"Beautiful Creatures" 

Magic kingdom

With the "Twilight" series mercifully at an end — though there are already murmurings about a possible reboot — movie studios are scrambling to recapture the attentions of those film's audiences, raiding bookstore shelves and snatching up anything with the words "supernatural" and "love story" on the dust jacket. Warner Bros.' Southern Gothic romance, "Beautiful Creatures," adapted from the popular young-adult book series by Kami Garcia and Margaret Stohl, has the benefit of being one of the first out of the gate. And, thanks largely to two charming lead actors, they could have done a lot worse.

Sensitive, bookish jock Ethan (Alden Ehrenreich) is desperate to get away from his small South Carolina hometown and its narrow-minded, Bible-thumping inhabitants. For weeks he's been haunted by dreams of a mysterious girls whose face is never visible. Then one day pale, beautiful outsider Lena (Alice Englert) appears in his life, having just moved to town with her protective uncle, Macon (a scenery-chomping Jeremy Irons). Lena's an outcast in the town due to her family ties, but Ethan is drawn to her and they strike up a romantic relationship, bonding over their shared love of banned books and Charles Bukowski. Their love is complicated by the fact that Lena and her family turn out to be "casters" (read: witches, though Lena explains that that term is just a label, like geek or jock, created by mortals who don't understand her kind).
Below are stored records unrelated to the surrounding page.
-- ==== Sys2Proof/Laws/State.lean ====
section
/-! SUPPORT. What each update of the state leaves as it was, one lemma for each field and each part. -/

namespace Sys2Proof.Machine.State


/-! modThread -/

section
variable (s : State) (k : Nat) (f : Thread → Thread)

@[simp] theorem modThread_clk : (s.modThread k f).clk = s.clk := rfl
@[simp] theorem modThread_agenda : (s.modThread k f).agenda = s.agenda := rfl
@[simp] theorem modThread_ev : (s.modThread k f).ev = s.ev := rfl
@[simp] theorem modThread_cur : (s.modThread k f).cur = s.cur := rfl
@[simp] theorem modThread_free : (s.modThread k f).free = s.free := rfl
@[simp] theorem modThread_nextId : (s.modThread k f).nextId = s.nextId := rfl
@[simp] theorem modThread_domain : (s.modThread k f).domain = s.domain := rfl
@[simp] theorem modThread_warps : (s.modThread k f).warps = s.warps := rfl
@[simp] theorem modThread_lanes : (s.modThread k f).lanes = s.lanes := rfl
@[simp] theorem modThread_cores : (s.modThread k f).cores = s.cores := rfl
@[simp] theorem modThread_dies : (s.modThread k f).dies = s.dies := rfl
@[simp] theorem modThread_dirs : (s.modThread k f).dirs = s.dirs := rfl
@[simp] theorem modThread_links : (s.modThread k f).links = s.links := rfl
@[simp] theorem modThread_pkgs : (s.modThread k f).pkgs = s.pkgs := rfl
@[simp] theorem modThread_mem : (s.modThread k f).mem = s.mem := rfl
@[simp] theorem modThread_cellar : (s.modThread k f).cellar = s.cellar := rfl
@[simp] theorem modThread_host : (s.modThread k f).host = s.host := rfl
@[simp] theorem modThread_metaw : (s.modThread k f).metaw = s.metaw := rfl
@[simp] theorem modThread_errs : (s.modThread k f).errs = s.errs := rfl
@[simp] theorem modThread_reqs : (s.modThread k f).reqs = s.reqs := rfl
@[simp] theorem modThread_insts : (s.modThread k f).insts = s.insts := rfl
@[simp] theorem modThread_ops : (s.modThread k f).ops = s.ops := rfl
@[simp] theorem modThread_msgs : (s.modThread k f).msgs = s.msgs := rfl
@[simp] theorem modThread_launches : (s.modThread k f).launches = s.launches := rfl
@[simp] theorem modThread_saved : (s.modThread k f).saved = s.saved := rfl
@[simp] theorem modThread_warp (n : Nat) : (s.modThread k f).warp n = s.warp n := rfl
@[simp] theorem modThread_lane (n : Nat) : (s.modThread k f).lane n = s.lane n := rfl
@[simp] theorem modThread_core (n : Nat) : (s.modThread k f).core n = s.core n := rfl
@[simp] theorem modThread_die (n : Nat) : (s.modThread k f).die n = s.die n := rfl
@[simp] theorem modThread_dir (n : Nat) : (s.modThread k f).dir n = s.dir n := rfl
@[simp] theorem modThread_link (n : Nat) : (s.modThread k f).link n = s.link n := rfl
@[simp] theorem modThread_pkg (n : Nat) : (s.modThread k f).pkg n = s.pkg n := rfl
@[simp] theorem modThread_launch (n : Nat) : (s.modThread k f).launch n = s.launch n := rfl
@[simp] theorem modThread_req (n : Nat) : (s.modThread k f).req n = s.req n := rfl
@[simp] theorem modThread_op (n : Nat) : (s.modThread k f).op n = s.op n := rfl
@[simp] theorem modThread_wreg (t r : Nat) : (s.modThread k f).wreg t r = s.wreg t r := rfl
@[simp] theorem modThread_mask (t r : Nat) : (s.modThread k f).mask t r = s.mask t r := rfl
@[simp] theorem modThread_cohort (n : Nat) : (s.modThread k f).cohort n = s.cohort n := rfl

end

/-! modWarp -/

section
variable (s : State) (k : Nat) (f : Warp → Warp)

@[simp] theorem modWarp_clk : (s.modWarp k f).clk = s.clk := rfl
@[simp] theorem modWarp_agenda : (s.modWarp k f).agenda = s.agenda := rfl
@[simp] theorem modWarp_ev : (s.modWarp k f).ev = s.ev := rfl
@[simp] theorem modWarp_cur : (s.modWarp k f).cur = s.cur := rfl
@[simp] theorem modWarp_free : (s.modWarp k f).free = s.free := rfl
@[simp] theorem modWarp_nextId : (s.modWarp k f).nextId = s.nextId := rfl
@[simp] theorem modWarp_domain : (s.modWarp k f).domain = s.domain := rfl
@[simp] theorem modWarp_threads : (s.modWarp k f).threads = s.threads := rfl
@[simp] theorem modWarp_lanes : (s.modWarp k f).lanes = s.lanes := rfl
@[simp] theorem modWarp_cores : (s.modWarp k f).cores = s.cores := rfl
@[simp] theorem modWarp_dies : (s.modWarp k f).dies = s.dies := rfl
@[simp] theorem modWarp_dirs : (s.modWarp k f).dirs = s.dirs := rfl
@[simp] theorem modWarp_links : (s.modWarp k f).links = s.links := rfl
@[simp] theorem modWarp_pkgs : (s.modWarp k f).pkgs = s.pkgs := rfl
@[simp] theorem modWarp_mem : (s.modWarp k f).mem = s.mem := rfl
@[simp] theorem modWarp_cellar : (s.modWarp k f).cellar = s.cellar := rfl
@[simp] theorem modWarp_host : (s.modWarp k f).host = s.host := rfl
@[simp] theorem modWarp_metaw : (s.modWarp k f).metaw = s.metaw := rfl
@[simp] theorem modWarp_errs : (s.modWarp k f).errs = s.errs := rfl
@[simp] theorem modWarp_reqs : (s.modWarp k f).reqs = s.reqs := rfl
@[simp] theorem modWarp_insts : (s.modWarp k f).insts = s.insts := rfl
@[simp] theorem modWarp_ops : (s.modWarp k f).ops = s.ops := rfl
@[simp] theorem modWarp_msgs : (s.modWarp k f).msgs = s.msgs := rfl
@[simp] theorem modWarp_launches : (s.modWarp k f).launches = s.launches := rfl
@[simp] theorem modWarp_saved : (s.modWarp k f).saved = s.saved := rfl
@[simp] theorem modWarp_thread (n : Nat) : (s.modWarp k f).thread n = s.thread n := rfl
@[simp] theorem modWarp_lane (n : Nat) : (s.modWarp k f).lane n = s.lane n := rfl
@[simp] theorem modWarp_core (n : Nat) : (s.modWarp k f).core n = s.core n := rfl
@[simp] theorem modWarp_die (n : Nat) : (s.modWarp k f).die n = s.die n := rfl
@[simp] theorem modWarp_dir (n : Nat) : (s.modWarp k f).dir n = s.dir n := rfl
@[simp] theorem modWarp_link (n : Nat) : (s.modWarp k f).link n = s.link n := rfl
@[simp] theorem modWarp_pkg (n : Nat) : (s.modWarp k f).pkg n = s.pkg n := rfl
@[simp] theorem modWarp_launch (n : Nat) : (s.modWarp k f).launch n = s.launch n := rfl
@[simp] theorem modWarp_req (n : Nat) : (s.modWarp k f).req n = s.req n := rfl
@[simp] theorem modWarp_op (n : Nat) : (s.modWarp k f).op n = s.op n := rfl
@[simp] theorem modWarp_greg (t r : Nat) : (s.modWarp k f).greg t r = s.greg t r := rfl
@[simp] theorem modWarp_pred (t r : Nat) : (s.modWarp k f).pred t r = s.pred t r := rfl
@[simp] theorem modWarp_cohort (n : Nat) : (s.modWarp k f).cohort n = s.cohort n := rfl

end

/-! modLane -/

section
variable (s : State) (k : Nat) (f : Lane → Lane)

@[simp] theorem modLane_clk : (s.modLane k f).clk = s.clk := rfl
@[simp] theorem modLane_agenda : (s.modLane k f).agenda = s.agenda := rfl
@[simp] theorem modLane_ev : (s.modLane k f).ev = s.ev := rfl
@[simp] theorem modLane_cur : (s.modLane k f).cur = s.cur := rfl
@[simp] theorem modLane_free : (s.modLane k f).free = s.free := rfl
@[simp] theorem modLane_nextId : (s.modLane k f).nextId = s.nextId := rfl
@[simp] theorem modLane_domain : (s.modLane k f).domain = s.domain := rfl
@[simp] theorem modLane_threads : (s.modLane k f).threads = s.threads := rfl
@[simp] theorem modLane_warps : (s.modLane k f).warps = s.warps := rfl
@[simp] theorem modLane_cores : (s.modLane k f).cores = s.cores := rfl
@[simp] theorem modLane_dies : (s.modLane k f).dies = s.dies := rfl
@[simp] theorem modLane_dirs : (s.modLane k f).dirs = s.dirs := rfl
@[simp] theorem modLane_links : (s.modLane k f).links = s.links := rfl
@[simp] theorem modLane_pkgs : (s.modLane k f).pkgs = s.pkgs := rfl
@[simp] theorem modLane_mem : (s.modLane k f).mem = s.mem := rfl
@[simp] theorem modLane_cellar : (s.modLane k f).cellar = s.cellar := rfl
@[simp] theorem modLane_host : (s.modLane k f).host = s.host := rfl
@[simp] theorem modLane_metaw : (s.modLane k f).metaw = s.metaw := rfl
@[simp] theorem modLane_errs : (s.modLane k f).errs = s.errs := rfl
@[simp] theorem modLane_reqs : (s.modLane k f).reqs = s.reqs := rfl
@[simp] theorem modLane_insts : (s.modLane k f).insts = s.insts := rfl
@[simp] theorem modLane_ops : (s.modLane k f).ops = s.ops := rfl
@[simp] theorem modLane_msgs : (s.modLane k f).msgs = s.msgs := rfl
@[simp] theorem modLane_launches : (s.modLane k f).launches = s.launches := rfl
@[simp] theorem modLane_saved : (s.modLane k f).saved = s.saved := rfl
@[simp] theorem modLane_thread (n : Nat) : (s.modLane k f).thread n = s.thread n := rfl
@[simp] theorem modLane_warp (n : Nat) : (s.modLane k f).warp n = s.warp n := rfl
@[simp] theorem modLane_core (n : Nat) : (s.modLane k f).core n = s.core n := rfl
@[simp] theorem modLane_die (n : Nat) : (s.modLane k f).die n = s.die n := rfl
@[simp] theorem modLane_dir (n : Nat) : (s.modLane k f).dir n = s.dir n := rfl
@[simp] theorem modLane_link (n : Nat) : (s.modLane k f).link n = s.link n := rfl
@[simp] theorem modLane_pkg (n : Nat) : (s.modLane k f).pkg n = s.pkg n := rfl
@[simp] theorem modLane_launch (n : Nat) : (s.modLane k f).launch n = s.launch n := rfl
@[simp] theorem modLane_req (n : Nat) : (s.modLane k f).req n = s.req n := rfl
@[simp] theorem modLane_op (n : Nat) : (s.modLane k f).op n = s.op n := rfl
@[simp] theorem modLane_greg (t r : Nat) : (s.modLane k f).greg t r = s.greg t r := rfl
@[simp] theorem modLane_pred (t r : Nat) : (s.modLane k f).pred t r = s.pred t r := rfl
@[simp] theorem modLane_wreg (t r : Nat) : (s.modLane k f).wreg t r = s.wreg t r := rfl
@[simp] theorem modLane_mask (t r : Nat) : (s.modLane k f).mask t r = s.mask t r := rfl
@[simp] theorem modLane_cohort (n : Nat) : (s.modLane k f).cohort n = s.cohort n := rfl
@[simp] theorem modLane_alive (n : Nat) : (s.modLane k f).alive n = s.alive n := rfl

end

/-! modCore -/

section
variable (s : State) (k : Nat) (f : Core → Core)

@[simp] theorem modCore_clk : (s.modCore k f).clk = s.clk := rfl
@[simp] theorem modCore_agenda : (s.modCore k f).agenda = s.agenda := rfl
@[simp] theorem modCore_ev : (s.modCore k f).ev = s.ev := rfl
@[simp] theorem modCore_cur : (s.modCore k f).cur = s.cur := rfl
@[simp] theorem modCore_free : (s.modCore k f).free = s.free := rfl
@[simp] theorem modCore_nextId : (s.modCore k f).nextId = s.nextId := rfl
@[simp] theorem modCore_domain : (s.modCore k f).domain = s.domain := rfl
@[simp] theorem modCore_threads : (s.modCore k f).threads = s.threads := rfl
@[simp] theorem modCore_warps : (s.modCore k f).warps = s.warps := rfl
@[simp] theorem modCore_lanes : (s.modCore k f).lanes = s.lanes := rfl
@[simp] theorem modCore_dies : (s.modCore k f).dies = s.dies := rfl
@[simp] theorem modCore_dirs : (s.modCore k f).dirs = s.dirs := rfl
@[simp] theorem modCore_links : (s.modCore k f).links = s.links := rfl
@[simp] theorem modCore_pkgs : (s.modCore k f).pkgs = s.pkgs := rfl
@[simp] theorem modCore_mem : (s.modCore k f).mem = s.mem := rfl
@[simp] theorem modCore_cellar : (s.modCore k f).cellar = s.cellar := rfl
@[simp] theorem modCore_host : (s.modCore k f).host = s.host := rfl
@[simp] theorem modCore_metaw : (s.modCore k f).metaw = s.metaw := rfl
@[simp] theorem modCore_errs : (s.modCore k f).errs = s.errs := rfl
@[simp] theorem modCore_reqs : (s.modCore k f).reqs = s.reqs := rfl
@[simp] theorem modCore_insts : (s.modCore k f).insts = s.insts := rfl
@[simp] theorem modCore_ops : (s.modCore k f).ops = s.ops := rfl
@[simp] theorem modCore_msgs : (s.modCore k f).msgs = s.msgs := rfl
@[simp] theorem modCore_launches : (s.modCore k f).launches = s.launches := rfl
@[simp] theorem modCore_saved : (s.modCore k f).saved = s.saved := rfl
@[simp] theorem modCore_thread (n : Nat) : (s.modCore k f).thread n = s.thread n := rfl
@[simp] theorem modCore_warp (n : Nat) : (s.modCore k f).warp n = s.warp n := rfl
@[simp] theorem modCore_lane (n : Nat) : (s.modCore k f).lane n = s.lane n := rfl
@[simp] theorem modCore_die (n : Nat) : (s.modCore k f).die n = s.die n := rfl
@[simp] theorem modCore_dir (n : Nat) : (s.modCore k f).dir n = s.dir n := rfl
@[simp] theorem modCore_link (n : Nat) : (s.modCore k f).link n = s.link n := rfl
@[simp] theorem modCore_pkg (n : Nat) : (s.modCore k f).pkg n = s.pkg n := rfl
@[simp] theorem modCore_launch (n : Nat) : (s.modCore k f).launch n = s.launch n := rfl
@[simp] theorem modCore_req (n : Nat) : (s.modCore k f).req n = s.req n := rfl
@[simp] theorem modCore_op (n : Nat) : (s.modCore k f).op n = s.op n := rfl
@[simp] theorem modCore_greg (t r : Nat) : (s.modCore k f).greg t r = s.greg t r := rfl
@[simp] theorem modCore_pred (t r : Nat) : (s.modCore k f).pred t r = s.pred t r := rfl
@[simp] theorem modCore_wreg (t r : Nat) : (s.modCore k f).wreg t r = s.wreg t r := rfl
@[simp] theorem modCore_mask (t r : Nat) : (s.modCore k f).mask t r = s.mask t r := rfl

end

/-! modDie -/

section
variable (s : State) (k : Nat) (f : Die → Die)

@[simp] theorem modDie_clk : (s.modDie k f).clk = s.clk := rfl
@[simp] theorem modDie_agenda : (s.modDie k f).agenda = s.agenda := rfl
@[simp] theorem modDie_ev : (s.modDie k f).ev = s.ev := rfl
@[simp] theorem modDie_cur : (s.modDie k f).cur = s.cur := rfl
@[simp] theorem modDie_free : (s.modDie k f).free = s.free := rfl
@[simp] theorem modDie_nextId : (s.modDie k f).nextId = s.nextId := rfl
@[simp] theorem modDie_domain : (s.modDie k f).domain = s.domain := rfl
@[simp] theorem modDie_threads : (s.modDie k f).threads = s.threads := rfl
@[simp] theorem modDie_warps : (s.modDie k f).warps = s.warps := rfl
@[simp] theorem modDie_lanes : (s.modDie k f).lanes = s.lanes := rfl
@[simp] theorem modDie_cores : (s.modDie k f).cores = s.cores := rfl
@[simp] theorem modDie_dirs : (s.modDie k f).dirs = s.dirs := rfl
@[simp] theorem modDie_links : (s.modDie k f).links = s.links := rfl
@[simp] theorem modDie_pkgs : (s.modDie k f).pkgs = s.pkgs := rfl
@[simp] theorem modDie_mem : (s.modDie k f).mem = s.mem := rfl
@[simp] theorem modDie_cellar : (s.modDie k f).cellar = s.cellar := rfl
@[simp] theorem modDie_host : (s.modDie k f).host = s.host := rfl
@[simp] theorem modDie_metaw : (s.modDie k f).metaw = s.metaw := rfl
@[simp] theorem modDie_errs : (s.modDie k f).errs = s.errs := rfl
@[simp] theorem modDie_reqs : (s.modDie k f).reqs = s.reqs := rfl
@[simp] theorem modDie_insts : (s.modDie k f).insts = s.insts := rfl
@[simp] theorem modDie_ops : (s.modDie k f).ops = s.ops := rfl
@[simp] theorem modDie_msgs : (s.modDie k f).msgs = s.msgs := rfl
@[simp] theorem modDie_launches : (s.modDie k f).launches = s.launches := rfl
@[simp] theorem modDie_saved : (s.modDie k f).saved = s.saved := rfl
@[simp] theorem modDie_thread (n : Nat) : (s.modDie k f).thread n = s.thread n := rfl
@[simp] theorem modDie_warp (n : Nat) : (s.modDie k f).warp n = s.warp n := rfl
@[simp] theorem modDie_lane (n : Nat) : (s.modDie k f).lane n = s.lane n := rfl
@[simp] theorem modDie_core (n : Nat) : (s.modDie k f).core n = s.core n := rfl
@[simp] theorem modDie_dir (n : Nat) : (s.modDie k f).dir n = s.dir n := rfl
@[simp] theorem modDie_link (n : Nat) : (s.modDie k f).link n = s.link n := rfl
@[simp] theorem modDie_pkg (n : Nat) : (s.modDie k f).pkg n = s.pkg n := rfl
@[simp] theorem modDie_launch (n : Nat) : (s.modDie k f).launch n = s.launch n := rfl
@[simp] theorem modDie_req (n : Nat) : (s.modDie k f).req n = s.req n := rfl
@[simp] theorem modDie_op (n : Nat) : (s.modDie k f).op n = s.op n := rfl
@[simp] theorem modDie_greg (t r : Nat) : (s.modDie k f).greg t r = s.greg t r := rfl
@[simp] theorem modDie_pred (t r : Nat) : (s.modDie k f).pred t r = s.pred t r := rfl
@[simp] theorem modDie_wreg (t r : Nat) : (s.modDie k f).wreg t r = s.wreg t r := rfl
@[simp] theorem modDie_mask (t r : Nat) : (s.modDie k f).mask t r = s.mask t r := rfl
@[simp] theorem modDie_cohort (n : Nat) : (s.modDie k f).cohort n = s.cohort n := rfl
@[simp] theorem modDie_alive (n : Nat) : (s.modDie k f).alive n = s.alive n := rfl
To make matters worse, Lena is also facing "The Claiming," a rite of passage young female casters face on their 16th birthday in which their souls are claimed for the light or the dark (good or evil). Why exactly these young women have no choice in the matter is something that may have been spelled out (no pun intended) in the novel, but the screenplay (credited to director Richard LaGravanese) can't be bothered to get into specifics. The film never explains the mechanics of these customs, and those details are crucial. Without them, the story's many prophecies and curses verge on incomprehensible. Naturally, this impending event forces Lena to push Ethan away, afraid that she'll end up destroying him if she goes all evil.

LaGravanese is clearly more at home with the teen romance side of the story than the supernatural elements, which makes sense considering his filmography, which includes "P.S. I Love You" as well as the scripts for previous high-minded literary love stories like "The Bridges of Madison County," "The Horse Whisperer," and "Water For Elephants". He's aided by the performances of Ehrenreich and Englert, who have great chemistry together and charisma to spare. Their shared scenes are without a doubt the strongest in the film. I'm curious to see what projects they choose to attach themselves to in the future.

Whenever LaGravanese has to get into the witchcraft aspects of the story, the film is markedly less successful, relying on CGI effects as a stand-in the supernatural elements of the plot. While the effects are sometimes impressive, they're no substitute for decent storytelling. The film's vine-obsessed production design (by Richard Shermann, who previously worked on both installments of "The Twilight Saga: Breaking Dawn"), however, is occasionally quite striking, especially the decrepit mansion owned by Lena's family, with its Southern plantation exterior and an interior that suggests Tim Burton by way of Ikea.

LaGravanese is smart enough to round out the supporting cast with several legitimately great actors; in addition to Irons, the cast includes Viola Davis and Emma Thompson. Their performances in the film are hardly going to make any career highlight reels, but they don't do anything to embarrass themselves. Thompson in particular, playing Seraphine, the most powerful dark caster in all the land (who just so happens to be Lena's mother), is clearly having a ball. She hams it up masterfully, bringing a mischievous sense of fun to the role that's sorely lacking from the rest of the film, which has a tendency to take itself way too seriously. In a film about a lovestruck teen witch, that's a deadly characteristic to have.

Still, I was never bored, which is more than can be said for most of the "Twilight" films. The ending leaves itself open for a sequel, and with three more books in the series, the fate of the potential franchise rests entirely in how hungry teenage girls are for another fix of paranormal romance.